• [TASK ITEM]
If a line in the records below contains "pitch", copy that line.

START LISTED ENTRIES

-- ==== Sys2Proof/Machine/Tables.lean ====
section
/-!
DEFINITION. The record tables of a bank (R608, R612) and the entries the lanes read from them.
-/

namespace Sys2Proof.Machine

/-- The key of a table. -/
def tableKey (u t : Nat) : Nat := u * 256 + t

/-- The entries of a table, indices rising. -/
def Bank.table (b : Bank) (u t : Nat) : List (Nat × List Byte) := (assoc b.tables (tableKey u t)).getD []

/-- An entry that has been written. -/
def Bank.entry? (b : Bank) (u t i : Nat) : Option (List Byte) := assoc (b.table u t) i

/-- A table replaced. -/
def Bank.setTable (b : Bank) (u t : Nat) (es : List (Nat × List Byte)) : Bank :=
  if es.isEmpty then { b with tables := assocErase b.tables (tableKey u t) }
  else { b with tables := assocSet b.tables (tableKey u t) es }

/-- An entry written. -/
def Bank.setEntry (b : Bank) (u t i : Nat) (bs : List Byte) : Bank :=
  b.setTable u t (assocSet (b.table u t) i bs)

/-- An entry of the active bank. -/
def State.entry? (s : State) (u t i : Nat) : Option (List Byte) := s.config.active.entry? u t i

/-- Every byte of an entry as an unsigned byte. -/
def u8 (bs : List Byte) (o : Nat) : Nat := field bs o 1

/-- A 16-bit field. -/
def u16 (bs : List Byte) (o : Nat) : Nat := field bs o 2

/-- A 32-bit field. -/
def u32 (bs : List Byte) (o : Nat) : Nat := field bs o 4

/-- A signed 32-bit field. -/
def i32 (bs : List Byte) (o : Nat) : Int := fieldInt bs o 4

/-- Whether an entry's own CRC, over the n bytes before it, is right. -/
def crcOk (bs : List Byte) (n : Nat) : Bool := u32 bs n = (crc32c (bs.take n)).toNat

/-- Whether a NAMUR input reads closed, from its loop current in µA (R419). -/
def namurReads (closed : Bool) (ua : Nat) : Bool := if 2100 ≤ ua then true else if ua ≤ 1200 then false else closed

/-- A line break or a line short of a NAMUR loop, from its current in µA (R419). -/
def namurFault (ua : Nat) : Bool := ua < 350 || 6000 < ua

/-- A reference entry (R207). -/
structure RefEntry where
  source : Nat
  cls : Nat
  leggett : Nat
  tests : Nat
  auto : Bool
  atStart : Bool
  track : Nat
  varFloor : Nat
  timeout : Nat
  freeze : Nat
  varLimit : Nat
  q : Nat
  depth : Int
deriving DecidableEq, Repr

/-- The fields of a reference entry. -/
def RefEntry.of (b : List Byte) : RefEntry :=
  { source := u16 b 0, cls := u8 b 2, leggett := u8 b 3, tests := u16 b 4, auto := bit (u16 b 6) 0,
    atStart := bit (u16 b 6) 1, track := u8 b 7, varFloor := u32 b 8, timeout := u32 b 12, freeze := u32 b 16,
    varLimit := u32 b 20, q := u32 b 24, depth := i32 b 28 }

/-- The entry of a reference in use. -/
def Bank.ref? (b : Bank) (i : Nat) : Option RefEntry :=
  match b.entry? 0x10 0x02 i with
  | none => none
  | some e => if u16 e 0 = 0xFFFF then none else some (RefEntry.of e)

/-- A Leggett entry (R214) with its mounting angles (R215). -/
structure Leggett where
  refine : Bool
  timeField : Bool
  armValid : Bool
  x : Int
  y : Int
  z : Int
  latencyUs : Int
  tsFactor : Nat
  rgen : Nat
  yaw : Nat
  pitch : Int
  roll : Int
deriving DecidableEq, Repr

/-- The mounting yaw, pitch and roll of an orientation quaternion (R215). -/
def mounting (w x y z : Int) : Nat × Int × Int :=
  let n := w * w + x * x + y * y + z * z
  let m11 := n - 2 * (y * y + z * z)
  let m12 := 2 * (x * y - w * z)
  let m21 := 2 * (x * y + w * z)
  let m22 := n - 2 * (x * x + z * z)
  let m31 := 2 * (x * z - w * y)
  let m32 := 2 * (y * z + w * x)
  let m33 := n - 2 * (x * x + y * y)
  let th := arcsinAngle (-m31) n.toNat
  if m31 = n ∨ m31 = -n then (direction m22 (-m12), th, 0)
  else (direction m11 m21, th, signed 32 (direction m33 m32))

/-- The fields of a Leggett entry; an invalid orientation is the identity, an invalid arm is zero. -/
def Leggett.of (b : List Byte) : Leggett :=
  let f := u16 b 2
  let m := if bit f 2 then mounting (i32 b 16) (i32 b 20) (i32 b 24) (i32 b 28) else (0, 0, 0)
  let arm (o : Nat) : Int := if bit f 1 then i32 b o else 0
  { refine := bit f 4, timeField := bit f 3, armValid := bit f 1, x := arm 4, y := arm 8, z := arm 12,
    latencyUs := i32 b 32, tsFactor := u16 b 36, rgen := u32 b 40, yaw := m.1, pitch := m.2.1, roll := m.2.2 }

/-- A Leggett entry of a sensor without one: no arm, no orientation, no latency, TS_FACTOR 64. -/
def Leggett.none : Leggett :=
  { refine := false, timeField := false, armValid := false, x := 0, y := 0, z := 0, latencyUs := 0, tsFactor := 64,
    rgen := 0, yaw := 0, pitch := 0, roll := 0 }

/-- The Leggett entry in use at an index. -/
def Bank.leggett (b : Bank) (i : Nat) : Leggett :=
  match b.entry? 0x10 0x03 i with
  | Option.none => .none
  | some e => if u16 e 0 = 0xFFFF ∨ bit (u16 e 2) 0 = false then .none else Leggett.of e

/-- An actuator entry (R347). -/
structure ActEntry where
  typ : Nat
  section_ : Nat
  polyN : Nat
  power : Bool
  derate : Bool
  angleFb : Bool
  x : Int
  y : Int
  dir : Nat
  tFwd : Nat
  tRev : Nat
  rateT : Nat
  rateDir : Nat
  liftMax : Nat
  wRel : Nat
  biasX : Int
  biasY : Int
  biasGroup : Nat
  fbSource : Nat
  forb : List (Nat × Nat)
  derV0 : Nat
  derV1 : Nat
  derF1 : Nat
  cmd1Tbl : Nat
  cmd2Tbl : Nat
  cmd1Unit : Nat
  fbTimeout : Nat
deriving DecidableEq, Repr

/-- The fields of an actuator entry. -/
def ActEntry.of (b : List Byte) : ActEntry :=
  let n := min 4 (u8 b 49)
  { typ := u8 b 0, section_ := u8 b 1, polyN := u8 b 2, power := bit (u8 b 3) 0, derate := bit (u8 b 3) 1,
    angleFb := bit (u8 b 3) 2, x := i32 b 4, y := i32 b 8, dir := u32 b 12, tFwd := u32 b 16, tRev := u32 b 20,
    rateT := u32 b 24, rateDir := u32 b 28, liftMax := u32 b 32, wRel := u32 b 36, biasX := i32 b 40,
    biasY := i32 b 44, biasGroup := u8 b 48, fbSource := u16 b 50,
    forb := (List.range n).map fun k => (u32 b (52 + 8 * k), u32 b (56 + 8 * k)),
    derV0 := u32 b 84, derV1 := u32 b 88, derF1 := u32 b 92, cmd1Tbl := u16 b 96, cmd2Tbl := u16 b 98,
    cmd1Unit := u8 b 100, fbTimeout := u16 b 102 }

/-- The entry of an actuator in use. -/
def Bank.act? (b : Bank) (i : Nat) : Option ActEntry :=
  match b.entry? 0x21 0x02 i with
  | none => none
  | some e => if u8 e 0 = 0xFF then none else some (ActEntry.of e)

/-- The actuators in use, in ascending number. -/
def Bank.acts (b : Bank) : List (Nat × ActEntry) :=
  (List.range 24).filterMap fun i => (b.act? i).map fun e => (i, e)

/-- The power model of an actuator: points (T_k, P_k) in N and W (R348). -/
def Bank.power (b : Bank) (act : Nat) : List (Nat × Nat) :=
  match (b.table 0x21 0x03).find? fun e => u8 e.2 0 = act with
  | none => []
  | some e => (List.range 9).map fun k => (u32 e.2 (4 + 4 * k), u32 e.2 (40 + 4 * k))

/-- P_LIMIT of section 1 to 4, kW (R349). -/
def Bank.pLimit (b : Bank) (sec : Nat) : Nat :=
  match b.entry? 0x21 0x04 (sec - 1) with
  | none => 0
  | some e => u32 e 0

/-- A consequence case entry (R353). -/
structure CaseEntry where
  enabled : Bool
  actMask : Nat
  secMask : Nat
  secLim : List Nat
deriving DecidableEq, Repr

/-- The case of a number. -/
def Bank.case? (b : Bank) (i : Nat) : Option CaseEntry :=
  match b.entry? 0x22 0x02 i with
  | none => none
  | some e => some { enabled := bit (u8 e 0) 0, actMask := u32 e 4, secMask := u8 e 8,
                     secLim := (List.range 4).map fun k => u32 e (12 + 4 * k) }

/-- Sections of a load-shed contact 0 or 1 (R367). -/
def Bank.shedSections (b : Bank) (c : Nat) : Nat :=
  match b.entry? 0x22 0x03 c with
  | none => 0
  | some e => u8 e 0

/-- KF and KC of a contact for an actuator, 65536 standing for exactly 1 under KEEP (R367, R368). -/
def Bank.shedFactors (b : Bank) (c act : Nat) : Nat × Nat :=
  match b.entry? 0x22 0x03 c with
  | none => (65536, 65536)
  | some e =>
    if bit (u32 e 100) act then (65536, 65536) else (u16 e (4 + 4 * act), u16 e (6 + 4 * act))

/-- A waypoint (R300). -/
structure Waypoint where
  lat : Int
  lon : Nat
  heading : Nat
  speed : Nat
  accept : Nat
  stop : Bool
deriving DecidableEq, Repr

/-- The waypoints of the route up to its end mark (R300). -/
def Bank.route (b : Bank) : List Waypoint :=
  let all := (List.range 64).map fun i => b.entry? 0x02 0x03 i
  let live := all.takeWhile fun e =>
    match e with
    | none => false
    | some e => i32 e 0 ≠ -2147483648
  live.filterMap fun e => e.map fun e =>
    { lat := i32 e 0, lon := u32 e 4, heading := u32 e 8, speed := u32 e 12, accept := u32 e 16,
      stop := bit (u16 e 20) 0 }

end Sys2Proof.Machine
end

END LISTED ENTRIES

• [RESPONSE BOX]
  pitch : Int
/-- The mounting yaw, pitch and roll of an orientation quaternion (R215). -/
    latencyUs := i32 b 32, tsFactor := u16 b 36, rgen := u32 b 40, yaw := m.1, pitch := m.2.1, roll := m.2.2 }
    rgen := 0, yaw := 0, pitch := 0, roll := 0 }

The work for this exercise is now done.